Micro-RNA Biogenesis Genes (AGO1 and GEMIN4) Single Nucleotide Variants of Bad Prognosis and Poor Therapeutic Response in Egyptian Chronic Myeloid Leukemia Patients: Case–control Study

Wafaa Abd Abdelghany; Mohamed Emam; Usama Elnagar; Rehab Helmy; Osama H. Korayem; Naglaa M. Hassan

doi:10.3889/oamjms.2021.6160

Authors

Wafaa Abd Abdelghany Department of Clinical and Chemical Pathology, Faculty of Medicine, Cairo University, Cairo, Egypt https://orcid.org/0000-0001-6072-1318
Mohamed Emam Department of Medical Oncology, National Cancer Institute, Cairo University, Cairo, Egypt
Usama Elnagar Department of Medical Oncology, WadiElneel Hospital, Cairo, Egypt
Rehab Helmy Department of Clinical and Chemical Pathology, Faculty of Medicine, Cairo University, Cairo, Egypt https://orcid.org/0000-0003-3948-6477
Osama H. Korayem Department of Biotechnology and Life Sciences, Faculty of Postgraduate Studies for Advanced Sciences, Beni-Suef University, Beni-Suef, Egypt https://orcid.org/0000-0001-7793-2760
Naglaa M. Hassan Department of Clinical Pathology, National Cancer Institute, Cairo University, Cairo, Egypt

DOI:

https://doi.org/10.3889/oamjms.2021.6160

Keywords:

Chronic myeloid leukemia, Clinical, Prognosis, Therapy, Variants

Abstract

BACKGROUND: Chronic myeloid leukemia (CML) is one of the most common hematological tumors. Gene candidate studies cleared the association of single genetic variants (SNVs) to the risk and progression in CML. MicroRNA biogenesis genes disruption contributes a fundamental role in carcinogenesis.

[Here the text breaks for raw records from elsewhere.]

-- ==== Sys2Proof/Certificates/Slice0/Obligations.lean ====
section
/-! DEFINITION. Sys2Proof/Certificates/Slice0/Obligations.lean: the statements for the provers, rule by rule of the spec. -/

open Sys2Proof Sys2Proof.Machine

/-- R32 to R36 and R41 to R44: words written out bit by bit from the encodings decode to the instructions they stand for, and words that R43 rejects
are rejected by their reason. -/
def Obligations.DecodedWords : Prop :=
  let l (n : BitVec 6) : Target := .queue .l n
  decode 0b00100000_00000000_00000000_10000101#32 = .ok (.add 0 .none (l 5)) ∧
  decode 0b00100001_00001001_10000111_00111111#32 = .ok (.and 2 (.reg 3) (.queue .r 63)) ∧
  decode 0b00110000_01111111_11111110_10000001#32 = .ok (.addi 0 0x3FFF (l 1)) ∧
  decode 0b10000000_00001101_01111110_10000000#32 = .ok (.ldw 0 3 2 0x3F (l 0)) ∧
  decode 0b10010000_00000100_00000010_00000000#32 = .ok (.stw 0 1 0 1) ∧
  decode 0b00010100_01011111_11111111_11111111#32 = .ok (.br 0 5 0xFFFFF) ∧
  decode 0b00000010_00111000_00000000_10000010#32 = .ok (.read 7 .none (l 2)) ∧
  decode 0b00000111_01010111_10011011_00000000#32 = .ok (.genc 0xABCD (.queue .r 0)) ∧
  decode 0b11100000_00100100_00000000_00000000#32 = .ok (.trap 0 9) ∧
  decode 0b11100100_00000000_00000000_10000000#32 = .ok (.csrr 0 0 (l 0)) ∧
  decode 0#32 = .error .zeroWord ∧
  decode 0b00011110_00000000_00000000_00000000#32 = .error .unassignedOp ∧
  decode 0b00100000_01010000_00000000_00000000#32 = .error .xReserved ∧
  decode 0b00100000_00000000_00000000_00000001#32 = .error .targetReserved ∧
  decode 0b00010010_00010000_00000000_00000000#32 = .error .mustBeZero ∧
  decode 0b00111000_00000000_01000000_00000000#32 = .error .immRange ∧
  decode 0b00100000_00000000_00000001_01110000#32 = .error .portNotAllowed

/-- R32 to R44: decoding and encoding agree on every word. What the encoder makes of a well-formed instruction decodes to it, and every word that
decodes is the one word of a well-formed instruction; only the device's own steps have no word, and no word decodes to one. -/
def Obligations.DecodeAndEncodeAgree : Prop :=
  (∀ (i : Instr) (w : Word), i.wf = true → encode i = some w → decode w = .ok i) ∧
  (∀ (w : Word) (i : Instr), decode w = .ok i → i.wf = true ∧ encode i = some w) ∧
  (∀ (b0 b1 b2 b3 : Byte) (rest : List Byte) (i : Instr), decode (b3 ++ b2 ++ b1 ++ b0) = .ok i →
    decodeBytes (b0 :: b1 :: b2 :: b3 :: rest) = .ok (i, rest)) ∧
  (∀ (i : Instr) (w n : Nat), w < 2 ^ 32 → (decodeTableWord n w = some i ↔ i.wf = true ∧ encode i = some (BitVec.ofNat 32 w)))

/-- R6, R13, R153, R344, R366 and R412: a step is the next pending step's. A row of the device runs as exec runs it, unless its page's clocks are
gated or its page reloads, or it is a management command and one before it is under way; the end of that one lets those that wait act; a tile whose
turn it is fires the one eligible set, as the instruction that its word decodes to, between the taking of its operands and what follows a firing. -/
def Obligations.AStepRunsTheInstruction : Prop :=
  (∀ s : State, s.agenda = [] → step s = .next { s with now := s.now + 1 }) ∧
  (∀ (s : State) (t : Timed) (rest : List Timed) (i : Instr) (a : Args), s.agenda = t :: rest → t.act = .row i a →
    let u : State := { s with agenda := rest, now := max s.now t.ts, arg := a }
    let y := s.page a.p a.pg
    let x := s.part a.p
    (rowWaits i a y = false → x.cmds = [] → cmdRow i a = false ∨ u.cmdBusy a.p = false → step s = exec i u) ∧
    (rowWaits i a y = false → cmdRow i a = false → cmdEnd i = false → step s = exec i u) ∧
    (rowWaits i a y = false → cmdRow i a = true → u.cmdBusy a.p = true ∨ x.cmds ≠ [] →
      step s = .next (u.modPart a.p (fun x => { x with cmds := x.cmds ++ [(i, a)] }))) ∧
    (∀ t, rowWaits i a y = false → cmdRow i a = false → cmdEnd i = true → x.cmds ≠ [] →
      exec i (u.modPart a.p (fun x => { x with cmds := [] })) = .next t → step s = State.runCmds a.p x.cmds t) ∧
    (y.gated = false → y.reload = false → rowWaits i a y = false) ∧
    (pageLocal i a = true → y.reload = true → rowWaits i a y = true) ∧
    (rowWaits i a y = true →
      step s = .next (u.modPage a.p a.pg (fun y => { y with skid := y.skid ++ [(i, a)] })))) ∧
  (∀ (s : State) (p : Nat) (i : Instr) (a : Args) (l : List (Instr × Args)), State.runCmds p [] s = .next s ∧
    (s.cmdBusy p = true → State.runCmds p ((i, a) :: l) s = .next (s.modPart p (fun x => { x with cmds := (i, a) :: l }))) ∧
    (∀ t, s.cmdBusy p = false → exec i { s with arg := a } = .next t → State.runCmds p ((i, a) :: l) s = State.runCmds p l t)) ∧
  (∀ (s : State) (t : Timed) (rest : List Timed) (p pg tile : Nat), s.agenda = t :: rest → t.act = .fire p pg tile →
    let u : State := { s with agenda := rest, now := max s.now t.ts }
    let y := u.page p pg
    let free := (kget y.nextFire tile).getD 0
    ((∀ e ∈ y.ents, e.tile = tile → u.eligible p pg e = false) → step s = .next u) ∧
    (u.now < free → (∃ e ∈ y.ents, e.tile = tile ∧ u.eligible p pg e = true) → step s = .next (u.schedFire free p pg tile)) ∧
    (∀ (e : Entry) (a : Act) (i : Instr) (v : State), free ≤ u.now → y.ents.filter (fun d => d.tile == tile && u.eligible p pg d) = [e] →
      y.act? e.tag = some a → decode ((a.words[e.tile]?).getD 0) = .ok i → exec i (u.begin p pg a e ((a.words[e.tile]?).getD 0)) = .next v →
      u.lasting v p pg a ((a.words[e.tile]?).getD 0) = false ∨ (y.unsettled a e = false ∧ u.staleFor p pg e = []) →
      step s = .next ((v.after p pg e).askPromote p pg tile)) ∧
    (∀ (d e : Entry) (a : Act) (i : Instr) (v : State), free ≤ u.now → y.ents.filter (fun d => d.tile == tile && u.eligible p pg d) = [d, e] →
      u.goesFirst p pg e d = true → y.act? e.tag = some a → decode ((a.words[e.tile]?).getD 0) = .ok i →
      exec i (u.begin p pg a e ((a.words[e.tile]?).getD 0)) = .next v →
      u.lasting v p pg a ((a.words[e.tile]?).getD 0) = false ∨ (y.unsettled a e = false ∧ u.staleFor p pg e = []) →
      step s = .next ((v.after p pg e).askPromote p pg tile)) ∧
    (∀ (a : Act) (e : Entry) (w : Word), let b := u.begin p pg a e w
      b.mem = u.mem ∧ b.agenda = u.agenda ∧ b.cur.p = p ∧ b.cur.pg = pg ∧ b.cur.id = a.id ∧ b.cur.strand = a.strand ∧ b.cur.tile = e.tile ∧
      b.cur.tag = e.tag ∧ b.cur.word = w ∧ b.cur.fid = u.nextFid ∧ b.nextFid = u.nextFid + 1))

/-- R43: nothing stops. Every instruction answers a next state in every state, and a step of a state whose ready sets hold words that their block's
load has checked goes on. -/
def Obligations.NothingStops : Prop :=
  (∀ (i : Instr) (s : State), ∃ t, exec i s = .next t) ∧ (∀ s : State, s.loaded → s.goesOn) ∧ ∀ s : State, s.agenda = [] → s.goesOn

/-- Every step keeps memory and the list of full words in their one canonical form, whatever else it does; and no step moves the clock but to the time
of the pending step that it runs, or on by one fclk where nothing is pending (R6; the agenda is the model's, log 4). -/
def Obligations.EveryStepKeepsClockAndMemory : Prop :=
  ∀ s t : State, step s = .next t →
    (s.sound → t.sound) ∧ t.tsBase = s.tsBase ∧ s.now ≤ t.now ∧ (s.agenda = [] → t.now = s.now + 1) ∧
    (∀ x rest, s.agenda = x :: rest → t.now = max s.now x.ts)

/-- R7, R205, R241, R261 and R419: the machine at reset, its first step, which is the boot, and what a new partition and page hold. The values that
the spec does not state (the clock at 0, nothing in host memory) are the model's choices, log 2 and log 3. -/
def Obligations.ResetAndBoot : Prop :=
  State.reset.sound ∧ State.reset.power = .booting ∧ State.reset.parts = [] ∧ State.reset.mem = [] ∧ State.reset.fe = [] ∧
  (∃ t : State, step State.reset = .next t ∧ t.sound ∧ t.power = .on ∧ t.boot = (0, 0) ∧ t.clusters.length = 40 ∧ t.channels.length = 256 ∧
    t.parts = [] ∧ t.windows = [] ∧ t.fe = []) ∧
  (∀ n : Nat, let x : Part := { num := n }
    x.csrN 0x080 = 2 ∧ x.csrN 0x09F = 256 ∧ x.csrN 0x0AA = 64 ∧ bits (x.csrN 0x0B1) 4 0 = 16 ∧ bits (x.csrN 0x0B1) 31 16 = 1024 ∧ x.csrN 0x0C6 = 256 ∧
    (∀ d ∈ csrMap, d.num ∉ [0x080, 0x09F, 0x0AA, 0x0B1, 0x0C6] → x.csrN d.num = 0) ∧
    (∀ (s : State) (h : Nat), s.part n = x → x.inMemory h = false → (s.obj n h).st = .free) ∧ x.insts = [] ∧ x.objs = []) ∧
  (∀ n : Nat, let y : Page := { num := n }
    y.island.owner = none ∧ (∀ t ∈ y.island.tiles, t.st = .empty) ∧ y.island.tiles.length = 4 ∧ y.island.mode = 0 ∧ y.island.fmt = 0 ∧ y.island.win = 0 ∧
    y.cnv.owner = none ∧ y.ents = [] ∧ y.acts = [])

/-- R93, R95, R96: MOV, NULL, GENC, GENS, GENH and SEL. R94: BFLY, and FBFLY as two FP32 additions, each with its own event. -/
def Obligations.MovesAndButterflies : Prop :=
  (
    ∀ (s : State) (pr : BitVec 2) (imm : BitVec 16) (t1 t0 : Target),
      (s.cur.pRuns pr →
        exec (.mov pr t1 t0) s = .next (s.emit 1 t0 t1 (passed s.cur.firstOrigin (tokIn s.cur.l)) (passed s.cur.firstOrigin (tokIn s.cur.l))) ∧
        exec (.null pr t1 t0) s = .next (s.emit 1 t0 t1 (withPoison tokNull s.cur.firstOrigin) (withPoison tokNull s.cur.firstOrigin))) ∧
      (s.cur.verdict 0 = .run →
        exec (.genc imm t0) s = s.gives 1 .none t0 (BitVec.ofNat 32 imm.toNat) ∧
        exec (.gens imm t0) s = s.gives 1 .none t0 (BitVec.ofInt 32 imm.toInt) ∧
        exec (.genh imm t0) s = s.gives 1 .none t0 ((s.lv &&& 0x0000FFFF) ||| (BitVec.ofNat 32 imm.toNat <<< 16))) ∧
      (s.cur.verdict pr = .run →
        exec (.sel pr t1 t0) s =
          .next (s.emit 1 t0 t1 (passed s.cur.firstOrigin (if s.cv.getLsbD 0 then tokIn s.cur.l else tokIn s.cur.r))
            (passed s.cur.firstOrigin (if s.cv.getLsbD 0 then tokIn s.cur.l else tokIn s.cur.r))))) ∧
  (
    ∀ (s : State) (pr : BitVec 2) (t1 t0 : Target), s.cur.verdict pr = .run →
      exec (.bfly pr t1 t0) s = s.givesTwo 1 t1 t0 (s.lv + s.rv) (s.lv - s.rv) ∧
      (let sum := addNum s.rm (decodeF fp32 s.lv.toNat) (decodeF fp32 s.rv.toNat)
       let diff := addNum s.rm (decodeF fp32 s.lv.toNat) (decodeF fp32 s.rv.toNat).neg
       (s.cur.firstOrigin ≠ none ∨ (sum.2 = 0 ∧ diff.2 = 0) →
         exec (.fbfly pr t1 t0) s = s.givesTwo 4 t1 t0 (word sum.1) (word diff.1)) ∧
       (s.cur.firstOrigin = none → sum.2 ≠ 0 → diff.2 = 0 →
         exec (.fbfly pr t1 t0) s =
           .next ((s.origin sum.2).1.emit 4 t0 t1 (withPoison (tokV (word sum.1)) (some (s.origin sum.2).2)) (tokV (word diff.1)))) ∧
       (s.cur.firstOrigin = none → sum.2 = 0 → diff.2 ≠ 0 →
         exec (.fbfly pr t1 t0) s =
           .next ((s.origin diff.2).1.emit 4 t0 t1 (tokV (word sum.1)) (withPoison (tokV (word diff.1)) (some (s.origin diff.2).2))))))

/-- R97 and R99: every form of IALU. -/
def Obligations.IntegerAlu : Prop :=
  ∀ (s : State) (pr : BitVec 2) (t1 t0 : Target), s.cur.verdict pr = .run →
    exec (.add pr t1 t0) s = s.gives 1 t1 t0 (s.lv + s.rv) ∧
    exec (.sub pr t1 t0) s = s.gives 1 t1 t0 (s.lv - s.rv) ∧
    exec (.and pr t1 t0) s = s.gives 1 t1 t0 (s.lv &&& s.rv) ∧
    exec (.or pr t1 t0) s = s.gives 1 t1 t0 (s.lv ||| s.rv) ∧
    exec (.xor pr t1 t0) s = s.gives 1 t1 t0 (s.lv ^^^ s.rv) ∧
    exec (.andn pr t1 t0) s = s.gives 1 t1 t0 (s.lv &&& ~~~s.rv) ∧
    exec (.orn pr t1 t0) s = s.gives 1 t1 t0 (s.lv ||| ~~~s.rv) ∧
    exec (.xnor pr t1 t0) s = s.gives 1 t1 t0 (~~~(s.lv ^^^ s.rv)) ∧
    exec (.shl pr t1 t0) s = s.gives 1 t1 t0 (if s.rv.toNat < 32 then s.lv <<< s.rv.toNat else 0) ∧
    exec (.shr pr t1 t0) s = s.gives 1 t1 t0 (if s.rv.toNat < 32 then s.lv >>> s.rv.toNat else 0) ∧
    exec (.sar pr t1 t0) s =
      s.gives 1 t1 t0 (if s.rv.toNat < 32 then s.lv.sshiftRight s.rv.toNat else if s.lv.getLsbD 31 then 0xFFFFFFFF else 0) ∧
    exec (.rol pr t1 t0) s = s.gives 1 t1 t0 (s.lv <<< (s.rv.toNat % 32) ||| s.lv >>> (32 - s.rv.toNat % 32)) ∧
    exec (.ror pr t1 t0) s = s.gives 1 t1 t0 (s.lv >>> (s.rv.toNat % 32) ||| s.lv <<< (32 - s.rv.toNat % 32)) ∧
    exec (.min pr t1 t0) s = s.gives 1 t1 t0 (BitVec.ofInt 32 (Min.min s.lv.toInt s.rv.toInt)) ∧
    exec (.max pr t1 t0) s = s.gives 1 t1 t0 (BitVec.ofInt 32 (Max.max s.lv.toInt s.rv.toInt)) ∧
    exec (.minu pr t1 t0) s = s.gives 1 t1 t0 (BitVec.ofNat 32 (Min.min s.lv.toNat s.rv.toNat)) ∧
    exec (.maxu pr t1 t0) s = s.gives 1 t1 t0 (BitVec.ofNat 32 (Max.max s.lv.toNat s.rv.toNat)) ∧
    exec (.addc pr t1 t0) s =
      s.givesTwo 1 t1 t0 (BitVec.ofNat 32 (s.lv.toNat + s.rv.toNat + s.cv.toNat % 2))
        (if 2 ^ 32 ≤ s.lv.toNat + s.rv.toNat + s.cv.toNat % 2 then 1 else 0) ∧
    exec (.subb pr t1 t0) s =
      s.givesTwo 1 t1 t0 (BitVec.ofInt 32 ((s.lv.toNat : Int) - s.rv.toNat - (s.cv.toNat % 2 : Nat)))
        (if s.lv.toNat < s.rv.toNat + s.cv.toNat % 2 then 1 else 0) ∧
    exec (.absd pr t1 t0) s = s.gives 1 t1 t0 (BitVec.ofNat 32 (s.lv.toInt - s.rv.toInt).natAbs)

AIM: We aimed to determine the association between rs636832 and rs2740348 SNVs of AGO1 gene and GEMIN4 gene, respectively, and the risk and prognosis in CML Egyptian patients with 5 years survival estimation.

METHODS: The study was conducted on 110 newly diagnosed CML patients and 110 age and sex healthy matched controls. Real-time polymerase chain reaction utilizing TaqMan probes was operated to demonstrate genetic modalities of rs636832 and rs2740348.

RESULTS: No significance difference was observed between the cases and controls regarding the genotypic and allelic frequencies for both variants. On the other hand, the rs636832 GG genotype was more evident at a younger age of diagnosis and associated with the poor grades of the Sokal and Eutos scores. As well, rs2740348 CC genotype was encountered in high Eutos score levels. Regarding the response therapy, rs636832 GG genotype was overrepresented in the resistance to Imatinib while rs2740348 CC genotype was prevalent in the resistance to both Imatinib and Nilotinib. Overall survival was of no statistical significance for both variants.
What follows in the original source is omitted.